DIRECTIONS FOR THIS TASK:
Only the lines below from the one containing "s.tally := (rfl)" to the one containing "s.xl := (rfl)" should be repeated, both included and unchanged.

►

-- ==== Sys2Proof/Laws/State.lean ====
section
/-! SUPPORT. State: what each plain update leaves alone, field by field, so that no proof unfolds a record update. -/

namespace Sys2Proof.Machine.State

@[simp] theorem wr_pending (s : State) (r : RegSpec) (ix : List Nat) (v : Nat) : (s.wr r ix v).pending = s.pending := (rfl)
@[simp] theorem wr_variant (s : State) (r : RegSpec) (ix : List Nat) (v : Nat) : (s.wr r ix v).variant = s.variant := (rfl)
@[simp] theorem wr_clock (s : State) (r : RegSpec) (ix : List Nat) (v : Nat) : (s.wr r ix v).clock = s.clock := (rfl)
@[simp] theorem wr_mode (s : State) (r : RegSpec) (ix : List Nat) (v : Nat) : (s.wr r ix v).mode = s.mode := (rfl)
@[simp] theorem wr_ctrs (s : State) (r : RegSpec) (ix : List Nat) (v : Nat) : (s.wr r ix v).ctrs = s.ctrs := (rfl)
@[simp] theorem wr_staged (s : State) (r : RegSpec) (ix : List Nat) (v : Nat) : (s.wr r ix v).staged = s.staged := (rfl)
@[simp] theorem wr_latched (s : State) (r : RegSpec) (ix : List Nat) (v : Nat) : (s.wr r ix v).latched = s.latched := (rfl)
@[simp] theorem wr_free (s : State) (r : RegSpec) (ix : List Nat) (v : Nat) : (s.wr r ix v).free = s.free := (rfl)
@[simp] theorem wr_tack (s : State) (r : RegSpec) (ix : List Nat) (v : Nat) : (s.wr r ix v).tack = s.tack := (rfl)
@[simp] theorem wr_modes (s : State) (r : RegSpec) (ix : List Nat) (v : Nat) : (s.wr r ix v).modes = s.modes := (rfl)
@[simp] theorem wr_ev (s : State) (r : RegSpec) (ix : List Nat) (v : Nat) : (s.wr r ix v).ev = s.ev := (rfl)
@[simp] theorem wr_flt (s : State) (r : RegSpec) (ix : List Nat) (v : Nat) : (s.wr r ix v).flt = s.flt := (rfl)
@[simp] theorem wr_out (s : State) (r : RegSpec) (ix : List Nat) (v : Nat) : (s.wr r ix v).out = s.out := (rfl)
@[simp] theorem wr_pace (s : State) (r : RegSpec) (ix : List Nat) (v : Nat) : (s.wr r ix v).pace = s.pace := (rfl)
@[simp] theorem wr_load (s : State) (r : RegSpec) (ix : List Nat) (v : Nat) : (s.wr r ix v).load = s.load := (rfl)
@[simp] theorem wr_flash (s : State) (r : RegSpec) (ix : List Nat) (v : Nat) : (s.wr r ix v).flash = s.flash := (rfl)
@[simp] theorem wr_fuse (s : State) (r : RegSpec) (ix : List Nat) (v : Nat) : (s.wr r ix v).fuse = s.fuse := (rfl)
@[simp] theorem wr_host (s : State) (r : RegSpec) (ix : List Nat) (v : Nat) : (s.wr r ix v).host = s.host := (rfl)
@[simp] theorem wr_tabs (s : State) (r : RegSpec) (ix : List Nat) (v : Nat) : (s.wr r ix v).tabs = s.tabs := (rfl)
@[simp] theorem wr_badTabs (s : State) (r : RegSpec) (ix : List Nat) (v : Nat) : (s.wr r ix v).badTabs = s.badTabs := (rfl)
@[simp] theorem wr_ts (s : State) (r : RegSpec) (ix : List Nat) (v : Nat) : (s.wr r ix v).ts = s.ts := (rfl)
@[simp] theorem wr_osp (s : State) (r : RegSpec) (ix : List Nat) (v : Nat) : (s.wr r ix v).osp = s.osp := (rfl)
@[simp] theorem wr_awl (s : State) (r : RegSpec) (ix : List Nat) (v : Nat) : (s.wr r ix v).awl = s.awl := (rfl)
@[simp] theorem wr_flow (s : State) (r : RegSpec) (ix : List Nat) (v : Nat) : (s.wr r ix v).flow = s.flow := (rfl)
@[simp] theorem wr_port (s : State) (r : RegSpec) (ix : List Nat) (v : Nat) : (s.wr r ix v).port = s.port := (rfl)
@[simp] theorem wr_sl (s : State) (r : RegSpec) (ix : List Nat) (v : Nat) : (s.wr r ix v).sl = s.sl := (rfl)
@[simp] theorem wr_fab (s : State) (r : RegSpec) (ix : List Nat) (v : Nat) : (s.wr r ix v).fab = s.fab := (rfl)
@[simp] theorem wr_shp (s : State) (r : RegSpec) (ix : List Nat) (v : Nat) : (s.wr r ix v).shp = s.shp := (rfl)
@[simp] theorem wr_pool (s : State) (r : RegSpec) (ix : List Nat) (v : Nat) : (s.wr r ix v).pool = s.pool := (rfl)
@[simp] theorem wr_tally (s : State) (r : RegSpec) (ix : List Nat) (v : Nat) : (s.wr r ix v).tally = s.tally := (rfl)
@[simp] theorem wr_xl (s : State) (r : RegSpec) (ix : List Nat) (v : Nat) : (s.wr r ix v).xl = s.xl := (rfl)
@[simp] theorem wr_rc (s : State) (r : RegSpec) (ix : List Nat) (v : Nat) : (s.wr r ix v).rc = s.rc := (rfl)
@[simp] theorem wr_ddr (s : State) (r : RegSpec) (ix : List Nat) (v : Nat) : (s.wr r ix v).ddr = s.ddr := (rfl)
@[simp] theorem wr_st (s : State) (r : RegSpec) (ix : List Nat) (v : Nat) : (s.wr r ix v).st = s.st := (rfl)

◄

ANSWER TO THIS TASK:
@[simp] theorem wr_tally (s : State) (r : RegSpec) (ix : List Nat) (v : Nat) : (s.wr r ix v).tally = s.tally := (rfl)
@[simp] theorem wr_xl (s : State) (r : RegSpec) (ix : List Nat) (v : Nat) : (s.wr r ix v).xl = s.xl := (rfl)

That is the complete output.